Below is an example of the above results compared with a simulation. The small difference shows that the normal approximation does very well.

example of computation

library(hypergeo)

n <- 30
z <- 0:n
p <- 0.6

# simulate
set.seed(1)
ns <- 100000
X <- rbinom(ns,n,p)
Y <- rbinom(ns,n,p)
Z <- abs(X-Y)

# compute 1 exact
beta0 <- factorial(n)*p^z*(1-p)^(2*n-z)/factorial(n-z)/factorial(z)
ps1 <- beta0*Re(hypergeo(-n,-n+z,z+1,p^2/(1-p)^2))

# compute 2 normal approximation
ps2 <- dnorm(z,0,sqrt(2*n*p*(1-p)))

# plot
hist(Z,breaks = c(z,n+1)-0.5, freq=0, main = "Histogram of simulation compared with computed frequencies \n Bin(30,0.6)")
points(z,Re(ps1)*c(1,rep(2,n)),pch=21,col="black",bg="white",cex=1)
points(z,ps2*c(1,rep(2,n)),pch=3,col="black",bg="white",cex=1)

legend(15,0.20,c("computed exact probability","computed normal approximation"),
       pch=c(21,3),cex=c(1,1))

Mixture distribution

I bought some balls, all blank. I take a binomial random number generator, configure it with some $n$ and $p$, and for each ball I paint the number that I get from the display of the generator. Then I put the balls in a bag and start the process that I described.

In the case that the numbers on the balls are considered random variables (that follow a binomial distribution). Then the frequency distribution for the difference $X-Y$ is a mixture distribution where the number of balls in the bag, $m$, plays a role.

You have two situations:

  1. The first and second ball that you take from the bag are the same. This situation occurs with probability $\frac{1}{m}$. In this case the difference $\vert x-y \vert$ is equal to zero.

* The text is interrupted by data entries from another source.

-- ==== Sys2Proof/Tests/Slice0.lean ====
section
/-! SUPPORT. Tests: what WellFormed refuses, values worked out by hand from the spec, and a witness that the hypotheses of every statement are met. -/
namespace Sys2Proof.Tests
open Sys2Proof Sys2Proof.Machine

set_option maxRecDepth 10000
set_option Elab.async false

  2. The first and second ball are not the same. This situation occurs with probability $1-\frac{1}{m}$. In this case the difference $\vert x-y \vert$ is distributed according to the difference of two independent and similar binomial distributed variables.

The above situation could also be considered a compound distribution where you have a parameterized distribution for the difference of two draws from a bag with balls numbered $x_1, ... ,x_m$ and these parameters $x_i$ are themselves distributed according to a binomial distribution.

computational example

Below is an example from a result when 5 balls $x_1,x_2,x_3,x_4,x_5$ are placed in a bag and the balls have random numbers on them $x_i \sim N(30,0.6)$. The probability for the difference of two balls taken out of that bag is computed by simulating 100 000 of those bags. (note this is not the probability distribution of the outcome for a particular bag which has only at most 11 different outcomes)

computation example

library(hypergeo)

n <- 30
z <- 0:n
p <- 0.6
nb <- 5  

# simulate   (make ns bags, and sample from them)
set.seed(1)
ns <- 100000
bags <- matrix(rbinom(ns*nb,n,p),ns)
X <- apply(bags,1, function(x) sample(x,1))
Y <- apply(bags,1, function(x) sample(x,1))

Z <- abs(X-Y)

# compute 1 exact
beta0 <- factorial(n)*p^z*(1-p)^(2*n-z)/factorial(n-z)/factorial(z)
ps1 <- beta0*Re(hypergeo(-n,-n+z,z+1,p^2/(1-p)^2))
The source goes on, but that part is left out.